»»

/-- The checks of R224 on the header, given the running firmware's version. -/
def headerOk (h : List Byte) (fw : Nat) : Bool :=
  let n := field h 32 2
  let ss := sections h
  let mcw := field h 24 4
  let mbytes := field h 28 4
  decide (h.length = 16384 ∧ field h 0 4 = 0x4D494243 ∧ field h 4 2 = 1 ∧ field h 6 2 < 8 ∧ 1 ≤ n ∧ n ≤ 32) &&
    zeros h 40 64 && zeros h (64 + 16 * n) 16384 && decide (field h 36 4 ≤ fw) &&
    ((List.range n).all fun i => decide (field h (66 + 16 * i) 2 = 0)) &&
    (ss.all fun x => decide (1 ≤ x.1 ∧ x.1 ≤ 10 ∧ 1 ≤ x.2.1 ∧ x.2.1 + sectionCws x ≤ mcw)) &&
    pairwise (fun a b => disjoint a b && decide (a.1 ≠ b.1 ∨ a.1 = 2)) ss &&
    decide (1 ≤ mcw ∧ mcw + unitsOf 16384 mbytes = field h 20 4)

/-- The checks of R230 on the manifest against the header. -/
def manifestOk (h m : List Byte) : Bool :=
  let n := field m 4 4
  let sig := 176 + 48 * n
  decide (field m 0 4 = 0x464E4D43 ∧ n = chunksOf (field h 24 4) ∧ (m.drop 8).take 8 = (h.drop 8).take 8 ∧
      field m 16 4 = field h 16 4 ∧ field h 28 4 = sig + 96 ∧ m.length = unitsOf 16384 (sig + 96) * 16384) &&
    zeros m 20 24 && zeros m 169 176 && zeros m (sig + 96) m.length

/-- The public key of a manifest. -/
def manifestKey (m : List Byte) : List Byte := (m.drop 72).take 97

/-- The hash of manifest chunk i as the manifest gives it. -/
def chunkHash (m : List Byte) (i : Nat) : List Byte := (m.drop (176 + 48 * i)).take 48

/-- The signature of a manifest verifies (R230). -/
def manifestSigOk (m : List Byte) : Bool :=
  let sig := 176 + 48 * field m 4 4
  ecdsaOk (manifestKey m) (m.take sig) ((m.drop sig).take 48) ((m.drop (sig + 48)).take 48)

/-- The key slots whose value is the hash of a key (R231). -/
def keySlots (m : List Byte) (s : State) : List Nat :=
  let h := sha384 (manifestKey m)
  (List.range 8).filter fun i => match idValue (8 + i) s with
    | some b => decide (b.take 48 = h)
    | none => false

/-- Checks 2 and 3 of R231: the slot, or the status. A slot that is not revoked is preferred. -/
def keyCheck (m : List Byte) (s : State) : Except W16 Nat :=
  let ks := keySlots m s
  match (ks.filter fun i => !idWritten (16 + i) s)[0]? with
  | some i => .ok i
  | none => .error (if ks.isEmpty then 0x0042 else 0x004F)

/-! ## Content -/

/-- Code word i of a version and whether it comes poisoned: the header, the T1 copy while it is held, else the store. -/
def imageCw (v : Version) (i : Nat) (s : State) : List Byte × Bool :=
  let blank := List.replicate 16384 0
  if i = 0 then (v.header, false)
  else if v.manifestCw ≤ i then ((v.manifest.drop ((i - v.manifestCw) * 16384)).take 16384, false)
  else match sget none ((i - 1) / 64) v.t1 with
    | some b => ((b.drop ((i - 1) % 64 * 16384)).take 16384, false)
    | none => match v.blocks[i]? with
      | some cwa => match cwBytes cwa s with
        | some b => (b, s.ws.partials.contains (blockOf cwa) || planeFenced (planeOf cwa) s)
        | none => (blank, true)
      | none => (blank, true)

/-- `len` bytes of an image from byte `off` of code word `cw`. -/
def imageBytes (v : Version) (cw off len : Nat) (s : State) : List Byte :=
  let first := cw + off / 16384
  let skip := off % 16384
  let n := unitsOf 16384 (skip + len)
  (((List.range n).flatMap fun i => (imageCw v (first + i) s).1).drop skip).take len

/-- Bytes of a section: none when the image has no such section or the span leaves it. -/
def sectionBytes (v : Version) (ty off len : Nat) (s : State) : Option (List Byte) :=
  match ((sections v.header).filter fun x => decide (x.1 = ty))[0]? with
  | some x => if off + len ≤ x.2.2 then some (imageBytes v x.2.1 off len s) else none
  | none => none

/-- Length of a section, 0 without one. -/
def sectionLen (v : Version) (ty : Nat) : Nat :=
  (((sections v.header).filter fun x => decide (x.1 = ty)).map fun x => x.2.2)[0]?.getD 0

/-- A layer record (R225). -/
structure LayerRec where
  layer : Nat
  firstWset : Nat
  nwset : Nat
  cfg : Nat
  rowsM1 : Nat
  weightCw : Nat
  scaleOff : Nat
  firstTmpl : Nat
  ntmpl : Nat
  rsvd : Nat
  deriving DecidableEq, Repr

/-- The layer records in order. -/
def layers (v : Version) (s : State) : List LayerRec :=
  (List.range (sectionLen v 1 / 32)).filterMap fun i => (sectionBytes v 1 (32 * i) 32 s).map fun b =>
    { layer := field b 0 2, firstWset := field b 2 2, nwset := field b 4 2, cfg := field b 6 1, rowsM1 := field b 7 1,
      weightCw := field b 16 4, scaleOff := field b 20 4, firstTmpl := field b 24 2, ntmpl := field b 26 2,
      rsvd := field b 28 4 }

/-- A weight-map entry (R226). -/
structure WMap where
  wset : Nat
  ptile : Nat
  chunk : Nat
  bank : Bool
  ok : Bool
  deriving DecidableEq, Repr

/-- A placement plan (R226). -/
structure Plan where
  sizeClass : Nat
  mode : Nat
  flags : Nat
  ntiles : Nat
  chunks : Nat
  bMax : Nat
  gatherUs : Nat
  shareN : Nat
  shareS : Nat
  tblBase : Nat
  tmplBase : Nat
  tmplCount : Nat
  /-- Halves of the plan tiles. -/
  halves : List Half
  wmap : List WMap
  /-- Every value in its range, reserved fields 0. -/
  ok : Bool
  deriving DecidableEq, Repr

/-- Read a PLAN section. -/
def planAt (v : Version) (x : Nat × Nat × Nat) (s : State) : Plan :=
  let b := imageBytes v x.2.1 0 x.2.2 s
  let nt := field b 4 2
  let ch := field b 6 2
  let tiles := (List.range nt).map fun i => field b (field b 24 4 + 2 * i) 2
  let wmap := (List.range (field b 32 4)).map fun i =>
    let e := b.drop (field b 28 4 + 8 * i)
    ({ wset := field e 0 2, ptile := field e 2 2, chunk := field e 4 2, bank := decide (field e 6 1 = 1),
       ok := decide (field e 2 2 < nt ∧ field e 4 2 < ch ∧ field e 6 1 ≤ 1 ∧ field e 7 1 = 0) } : WMap)
  let mode := field b 1 1
  let bm := field b 8 2
  { sizeClass := field b 0 1, mode := mode, flags := field b 2 1, ntiles := nt, chunks := ch, bMax := bm,
    gatherUs := field b 10 2, shareN := field b 12 2, shareS := field b 14 2, tblBase := field b 16 2,
    tmplBase := field b 18 2, tmplCount := field b 20 2, halves := tiles.map fun t => halfOf (t % 2), wmap := wmap,
    ok := decide (field b 0 1 ≤ 2 ∧ mode ≤ 1 ∧ field b 2 1 < 4 ∧ 1 ≤ ch ∧ field b 10 2 ≤ 1000 ∧ field b 12 2 ≤ 256 ∧
        field b 14 2 ≤ 256) && decide (if mode = 0 then ch = 1 ∧ bm = 0 else 1 ≤ bm ∧ bm ≤ 256) &&
      zeros b 3 4 && zeros b 22 24 && zeros b 36 64 && tiles.all (fun t => decide (t ≤ 1)) && wmap.all fun w => w.ok }

/-- Every plan of an image. -/
def plans (v : Version) (s : State) : List Plan :=
  ((sections v.header).filter fun x => decide (x.1 = 2)).map fun x => planAt v x s

/-- The plan of this device's size class (R227). -/
def planOf (v : Version) (s : State) : Option Plan :=
  ((plans v s).filter fun p => decide (p.sizeClass = s.fuses.sizeClass.val))[0]?

/-- An entry record (R228). -/
structure EntryRec where
  entry : Nat
  nroot : Nat
  rootOff : Nat
  taskEnds : Nat
  spawn : Nat
  tRunUs : Nat
  tileTime : Nat
  rally : Nat
  rsvd : Bool
  deriving DecidableEq, Repr

/-- The entry records of an image. -/
def entries (v : Version) (s : State) : List EntryRec :=
  (List.range v.nentry).filterMap fun i => (sectionBytes v 9 (32 * i) 32 s).map fun b =>
    { entry := field b 0 2, nroot := field b 2 2, rootOff := field b 4 4, taskEnds := field b 8 4, spawn := field b 12 4,
      tRunUs := field b 16 4, tileTime := field b 20 4, rally := field b 24 1, rsvd := zeros b 25 32 }

/-- The record of an entry number. -/
def entryOfNum (v : Version) (e : Nat) (s : State) : Option EntryRec :=
  ((entries v s).filter fun x => decide (x.entry = e))[0]?

/-- The root list of an entry: plan tile and template. -/
def roots (v : Version) (e : EntryRec) (s : State) : List (Nat × Nat) :=
  (List.range e.nroot).filterMap fun i => (sectionBytes v 9 (e.rootOff + 8 * i) 8 s).map fun b => (field b 0 2, field b 2 2)

/-- An adapter slot descriptor (R229). -/
structure SlotRec where
  slot : Nat
  flags : Nat
  rankMax : Nat
  ok : Bool
  deriving DecidableEq, Repr

/-- The adapter slot descriptors. -/
def slotRecs (v : Version) (s : State) : List SlotRec :=
  (List.range (sectionLen v 6 / 16)).filterMap fun i => (sectionBytes v 6 (16 * i) 16 s).map fun b =>
    { slot := field b 0 1, flags := field b 1 1, rankMax := field b 4 1,
      ok := decide (field b 1 1 ≤ 1 ∧ 1 ≤ field b 4 1 ∧ field b 4 1 ≤ 64) && zeros b 5 8 }

/-- Every record of the body holds values in range (R224 to R229), once the body has landed. -/
def recordsOk (v : Version) (s : State) : Bool :=
  let ls := layers v s
  ((ls.zip (List.range ls.length)).all fun l =>
    decide (l.1.layer = l.2 ∧ l.1.cfg < 64 ∧ l.1.rowsM1 < 128 ∧ l.1.rsvd = 0)) &&
  (plans v s).all (fun p => p.ok) &&
  decide ((entries v s).length = v.nentry) && (entries v s).all (fun e => decide (e.rally ≤ 1) && e.rsvd) &&
  decide ((slotRecs v s).length ≤ 64) && (slotRecs v s).all fun r => r.ok

/-- A table of the COMP_TABLES section (R288): 272 bytes, by number. -/
def compTable (h n : Nat) (s : State) : Option (List Byte) :=
  (currentOf h s).bind fun v => sectionBytes v 5 (272 * n) 272 s

/-! ## Placement in the weight store (R165, R188, R197) -/

/-- The layer of a weight set. -/
def layerOf (v : Version) (wset : Nat) (s : State) : Option LayerRec :=
  ((layers v s).filter fun l => decide (l.firstWset ≤ wset ∧ wset < l.firstWset + l.nwset))[0]?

««

• **Exercise brief**:
Every line of the material above that includes the string "planAt" is required.

• **Completed task**:
def planAt (v : Version) (x : Nat × Nat × Nat) (s : State) : Plan :=
  ((sections v.header).filter fun x => decide (x.1 = 2)).map fun x => planAt v x s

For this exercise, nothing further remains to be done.